→ THE DATA
========

theorem State.sarAsk_fr {κ : Nat} {s0 s : State} {v1 : ℕ} {g1 : ℕ} {v2 : ℕ} {g2 : ℕ} (hf_ : Fr κ s0 s) (hk_ : 0x82c01000000000800000004000000000000000000000000000000000000002400062018400 &&& κ = 0x82c01000000000800000004000000000000000000000000000000000000002400062018400 := by decide) :
    Fr κ s0 (State.sarAsk s v1 g1 v2 g2) := by
  refine Fr.lift hf_ hk_ ?_
  clear hf_ hk_
  unfold State.sarAsk
  have h0 := Fr.refl 0x82c01000000000800000004000000000000000000000000000000000000002400062018400 s
  repeat' first
      | ((try lift_lets); intro v; refine_lift have hv : Fr 0x82c01000000000800000004000000000000000000000000000000000000002400062018400 s v := ?_; ?_; clear_value v)
      | ((try lift_lets); intro v)
      | with_reducible refine State.testAsk_fr ?_
      | with_reducible refine Fr.ite ?_ ?_
      | with_reducible refine Fr.cond ?_ ?_
      | with_reducible assumption
      | (refine Fr.of_snd (by assumption) ?_)
      | (refine Fr.of_fst (by assumption) ?_)
      | split
      | (unfold v; split)
      | (unfold v; clear_value *; split)
      | (clear_value *; split)

theorem execSarCheck_fr {s t_ : State} {v1 : ℕ} {g1 : ℕ} {v2 : ℕ} {g2 : ℕ} (e_ : execSarCheck v1 g1 v2 g2 s = .next t_) : Fr 0x82c01000000000800000004000000000000000000000000000000000000002400062018400 s t_ := by
  unfold execSarCheck at e_
  obtain rfl := Host.Outcome.next.inj e_
  clear e_
  have h0 := Fr.refl 0x82c01000000000800000004000000000000000000000000000000000000002400062018400 s
  repeat' first
      | ((try lift_lets); intro v; refine_lift have hv : Fr 0x82c01000000000800000004000000000000000000000000000000000000002400062018400 s v := ?_; ?_; clear_value v)
      | ((try lift_lets); intro v)
      | with_reducible refine State.sarAsk_fr ?_
      | with_reducible refine Fr.running ?_ (fun t ht => ?_)
      | with_reducible refine Fr.ite ?_ ?_
      | with_reducible refine Fr.cond ?_ ?_
      | with_reducible assumption
      | (refine Fr.of_snd (by assumption) ?_)
      | (refine Fr.of_fst (by assumption) ?_)
      | split
      | (unfold v; split)
      | (unfold v; clear_value *; split)
      | (clear_value *; split)

theorem State.scrubWords_fr {κ : Nat} {s0 s : State}  (hf_ : Fr κ s0 s) (hk_ : 0xc3c03000008004bc1c0004600000000020400000000000000000000000001a4180aa07f5e0 &&& κ = 0xc3c03000008004bc1c0004600000000020400000000000000000000000001a4180aa07f5e0 := by decide) :
    Fr κ s0 (State.scrubWords s) := by
  refine Fr.lift hf_ hk_ ?_
  clear hf_ hk_
  unfold State.scrubWords
  have h0 := Fr.refl 0xc3c03000008004bc1c0004600000000020400000000000000000000000001a4180aa07f5e0 s
  repeat' first
      | ((try lift_lets); intro v; refine_lift have hv : Fr 0xc3c03000008004bc1c0004600000000020400000000000000000000000001a4180aa07f5e0 s v := ?_; ?_; clear_value v)
      | ((try lift_lets); intro v)
      | with_reducible refine State.checkWord32_fr ?_
      | with_reducible refine Fr.forEach ?_ (fun t a ht => ?_)
      | with_reducible refine Fr.ite ?_ ?_
      | with_reducible refine Fr.cond ?_ ?_
      | with_reducible assumption
      | (refine Fr.of_snd (by assumption) ?_)
      | (refine Fr.of_fst (by assumption) ?_)
      | split
      | (unfold v; split)
      | (unfold v; clear_value *; split)
      | (clear_value *; split)

theorem State.scrubAsk_fr {κ : Nat} {s0 s : State} {upsets : List (ℕ × Bool)} (hf_ : Fr κ s0 s) (hk_ : 0xc3c03000008004bc1c0004600000000020400000000000000000000000001a4180ea07f5e0 &&& κ = 0xc3c03000008004bc1c0004600000000020400000000000000000000000001a4180ea07f5e0 := by decide) :
    Fr κ s0 (State.scrubAsk s upsets) := by
  refine Fr.lift hf_ hk_ ?_
  clear hf_ hk_
  unfold State.scrubAsk
  have h0 := Fr.refl 0xc3c03000008004bc1c0004600000000020400000000000000000000000001a4180ea07f5e0 s
  repeat' first
      | ((try lift_lets); intro v; refine_lift have hv : Fr 0xc3c03000008004bc1c0004600000000020400000000000000000000000001a4180ea07f5e0 s v := ?_; ?_; clear_value v)
      | ((try lift_lets); intro v)
      | with_reducible refine State.scrubWords_fr ?_
      | with_reducible refine State.set_fr ?_
      | with_reducible refine State.testAsk_fr ?_
      | with_reducible refine State.upsets_fr ?_
      | with_reducible refine Fr.ite ?_ ?_
      | with_reducible refine Fr.cond ?_ ?_
      | with_reducible assumption
      | (refine Fr.of_snd (by assumption) ?_)
      | (refine Fr.of_fst (by assumption) ?_)
      | split
      | (unfold v; split)
      | (unfold v; clear_value *; split)
      | (clear_value *; split)

theorem execScrub_fr {s t_ : State} {upsets : List (ℕ × Bool)} (e_ : execScrub upsets s = .next t_) : Fr 0xc3c03000008004bc1c0004600000000020400000000000000000000000001a4180ea07f5e0 s t_ := by
  unfold execScrub at e_
  obtain rfl := Host.Outcome.next.inj e_
  clear e_
  have h0 := Fr.refl 0xc3c03000008004bc1c0004600000000020400000000000000000000000001a4180ea07f5e0 s
  repeat' first
      | ((try lift_lets); intro v; refine_lift have hv : Fr 0xc3c03000008004bc1c0004600000000020400000000000000000000000001a4180ea07f5e0 s v := ?_; ?_; clear_value v)
      | ((try lift_lets); intro v)
      | with_reducible refine State.scrubAsk_fr ?_
      | with_reducible refine Fr.running ?_ (fun t ht => ?_)
      | with_reducible refine Fr.ite ?_ ?_
      | with_reducible refine Fr.cond ?_ ?_
      | with_reducible assumption
      | (refine Fr.of_snd (by assumption) ?_)
      | (refine Fr.of_fst (by assumption) ?_)
      | split
      | (unfold v; split)
      | (unfold v; clear_value *; split)
      | (clear_value *; split)

theorem execBackgroundTestRepeat_fr {s t_ : State} {k : ℕ} {ms : ℕ} {v1 : ℕ} {g1 : ℕ} {v2 : ℕ} {g2 : ℕ} {upsets : List (ℕ × Bool)} (e_ : execBackgroundTestRepeat k ms v1 g1 v2 g2 upsets s = .next t_) : Fr 0xc3c03000008004bc1c0004600000000020400000000000000000000000001a4180ea07f5e0 s t_ := by
  unfold execBackgroundTestRepeat at e_
  obtain rfl := Host.Outcome.next.inj e_
  clear e_
  have h0 := Fr.refl 0xc3c03000008004bc1c0004600000000020400000000000000000000000001a4180ea07f5e0 s
  repeat' first
      | ((try lift_lets); intro v; refine_lift have hv : Fr 0xc3c03000008004bc1c0004600000000020400000000000000000000000001a4180ea07f5e0 s v := ?_; ?_; clear_value v)
      | ((try lift_lets); intro v)
      | with_reducible refine State.sarAsk_fr ?_
      | with_reducible refine State.scrubAsk_fr ?_
      | with_reducible refine Fr.running ?_ (fun t ht => ?_)
      | with_reducible refine Fr.ite ?_ ?_
      | with_reducible refine Fr.cond ?_ ?_
      | with_reducible assumption
      | (refine Fr.of_snd (by assumption) ?_)
      | (refine Fr.of_fst (by assumption) ?_)
      | split
      | (unfold v; split)
      | (unfold v; clear_value *; split)
      | (clear_value *; split)

theorem State.dsPathAsk_fr {κ : Nat} {s0 s : State} {x : Axis} {ds : List PathCheck} {mon : List PathCheck} (hf_ : Fr κ s0 s) (hk_ : 0x82c01000000000800000004000000000000000000000000000000000000002400062018400 &&& κ = 0x82c01000000000800000004000000000000000000000000000000000000002400062018400 := by decide) :
    Fr κ s0 (State.dsPathAsk s x ds mon) := by
  refine Fr.lift hf_ hk_ ?_
  clear hf_ hk_
  unfold State.dsPathAsk
  have h0 := Fr.refl 0x82c01000000000800000004000000000000000000000000000000000000002400062018400 s
  repeat' first
      | ((try lift_lets); intro v; refine_lift have hv : Fr 0x82c01000000000800000004000000000000000000000000000000000000002400062018400 s v := ?_; ?_; clear_value v)
      | ((try lift_lets); intro v)
      | with_reducible refine State.testAsk_fr ?_
      | with_reducible refine Fr.ite ?_ ?_
      | with_reducible refine Fr.cond ?_ ?_
      | with_reducible assumption
      | with_reducible exact Fr.id_ (by with_reducible assumption)
      | (refine Fr.of_snd (by assumption) ?_)
      | (refine Fr.of_fst (by assumption) ?_)
      | split
      | (unfold v; split)
      | (unfold v; clear_value *; split)
      | (clear_value *; split)

theorem execDsPath_fr {s t_ : State} {x : Axis} {ds : List PathCheck} {mon : List PathCheck} (e_ : execDsPath x ds mon s = .next t_) : Fr 0x82c01000000000800000004000000000000000000000000000000000000002400062018400 s t_ := by
  unfold execDsPath at e_
  obtain rfl := Host.Outcome.next.inj e_
  clear e_
  have h0 := Fr.refl 0x82c01000000000800000004000000000000000000000000000000000000002400062018400 s
  repeat' first
      | ((try lift_lets); intro v; refine_lift have hv : Fr 0x82c01000000000800000004000000000000000000000000000000000000002400062018400 s v := ?_; ?_; clear_value v)
      | ((try lift_lets); intro v)
      | with_reducible refine State.dsPathAsk_fr ?_
      | with_reducible refine Fr.running ?_ (fun t ht => ?_)
      | with_reducible refine Fr.ite ?_ ?_
      | with_reducible refine Fr.cond ?_ ?_
      | with_reducible assumption
      | (refine Fr.of_snd (by assumption) ?_)
      | (refine Fr.of_fst (by assumption) ?_)
      | split
      | (unfold v; split)
      | (unfold v; clear_value *; split)
      | (clear_value *; split)

theorem State.sdLoopAsk_fr {κ : Nat} {s0 s : State} {x : Axis} {pat : List FilterCheck} {land : List (List Bool)} (hf_ : Fr κ s0 s) (hk_ : 0x82c01000000000800000004000000000000000000000000000000000000002400062018400 &&& κ = 0x82c01000000000800000004000000000000000000000000000000000000002400062018400 := by decide) :
    Fr κ s0 (State.sdLoopAsk s x pat land) := by
  refine Fr.lift hf_ hk_ ?_
  clear hf_ hk_
  unfold State.sdLoopAsk
  have h0 := Fr.refl 0x82c01000000000800000004000000000000000000000000000000000000002400062018400 s
  repeat' first
      | ((try lift_lets); intro v; refine_lift have hv : Fr 0x82c01000000000800000004000000000000000000000000000000000000002400062018400 s v := ?_; ?_; clear_value v)
      | ((try lift_lets); intro v)
      | with_reducible refine State.testAsk_fr ?_
      | with_reducible refine Fr.ite ?_ ?_
      | with_reducible refine Fr.cond ?_ ?_
      | with_reducible assumption
      | with_reducible exact Fr.id_ (by with_reducible assumption)
      | (refine Fr.of_snd (by assumption) ?_)
      | (refine Fr.of_fst (by assumption) ?_)
      | split
      | (unfold v; split)
      | (unfold v; clear_value *; split)
      | (clear_value *; split)

theorem execSdLoop_fr {s t_ : State} {x : Axis} {pat : List FilterCheck} {land : List (List Bool)} (e_ : execSdLoop x pat land s = .next t_) : Fr 0x82c01000000000800000004000000000000000000000000000000000000002400062018400 s t_ := by
  unfold execSdLoop at e_
  obtain rfl := Host.Outcome.next.inj e_
  clear e_
  have h0 := Fr.refl 0x82c01000000000800000004000000000000000000000000000000000000002400062018400 s
  repeat' first
      | ((try lift_lets); intro v; refine_lift have hv : Fr 0x82c01000000000800000004000000000000000000000000000000000000002400062018400 s v := ?_; ?_; clear_value v)
      | ((try lift_lets); intro v)
      | with_reducible refine State.sdLoopAsk_fr ?_
      | with_reducible refine Fr.running ?_ (fun t ht => ?_)
      | with_reducible refine Fr.ite ?_ ?_
      | with_reducible refine Fr.cond ?_ ?_
      | with_reducible assumption
      | (refine Fr.of_snd (by assumption) ?_)
      | (refine Fr.of_fst (by assumption) ?_)
      | split
      | (unfold v; split)
      | (unfold v; clear_value *; split)
      | (clear_value *; split)

theorem State.ofsCalAsk_fr {κ : Nat} {s0 s : State} {agnd1 : ℕ} {vref1 : ℕ} {agnd2 : ℕ} {vref2 : ℕ} {sumsA : List ℤ} {sumsB : List ℤ} (hf_ : Fr κ s0 s) (hk_ : 0x82c01000000000800000004000000000000000000000000000000000000002400062018400 &&& κ = 0x82c01000000000800000004000000000000000000000000000000000000002400062018400 := by decide) :
    Fr κ s0 (State.ofsCalAsk s agnd1 vref1 agnd2 vref2 sumsA sumsB) := by
  refine Fr.lift hf_ hk_ ?_
  clear hf_ hk_
  unfold State.ofsCalAsk
  have h0 := Fr.refl 0x82c01000000000800000004000000000000000000000000000000000000002400062018400 s
  repeat' first
      | ((try lift_lets); intro v; refine_lift have hv : Fr 0x82c01000000000800000004000000000000000000000000000000000000002400062018400 s v := ?_; ?_; clear_value v)
      | ((try lift_lets); intro v)
      | with_reducible refine State.testAsk_fr ?_
      | with_reducible refine Fr.ite ?_ ?_
      | with_reducible refine Fr.cond ?_ ?_
      | with_reducible assumption
      | (refine Fr.of_snd (by assumption) ?_)
      | (refine Fr.of_fst (by assumption) ?_)
      | split
      | (unfold v; split)
      | (unfold v; clear_value *; split)
      | (clear_value *; split)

========

→ ACTION ITEM
For each line of the data that includes the word "execScrub", return a copy of it.

→ EXERCISE OUTPUT
theorem execScrub_fr {s t_ : State} {upsets : List (ℕ × Bool)} (e_ : execScrub upsets s = .next t_) : Fr 0xc3c03000008004bc1c0004600000000020400000000000000000000000001a4180ea07f5e0 s t_ := by
  unfold execScrub at e_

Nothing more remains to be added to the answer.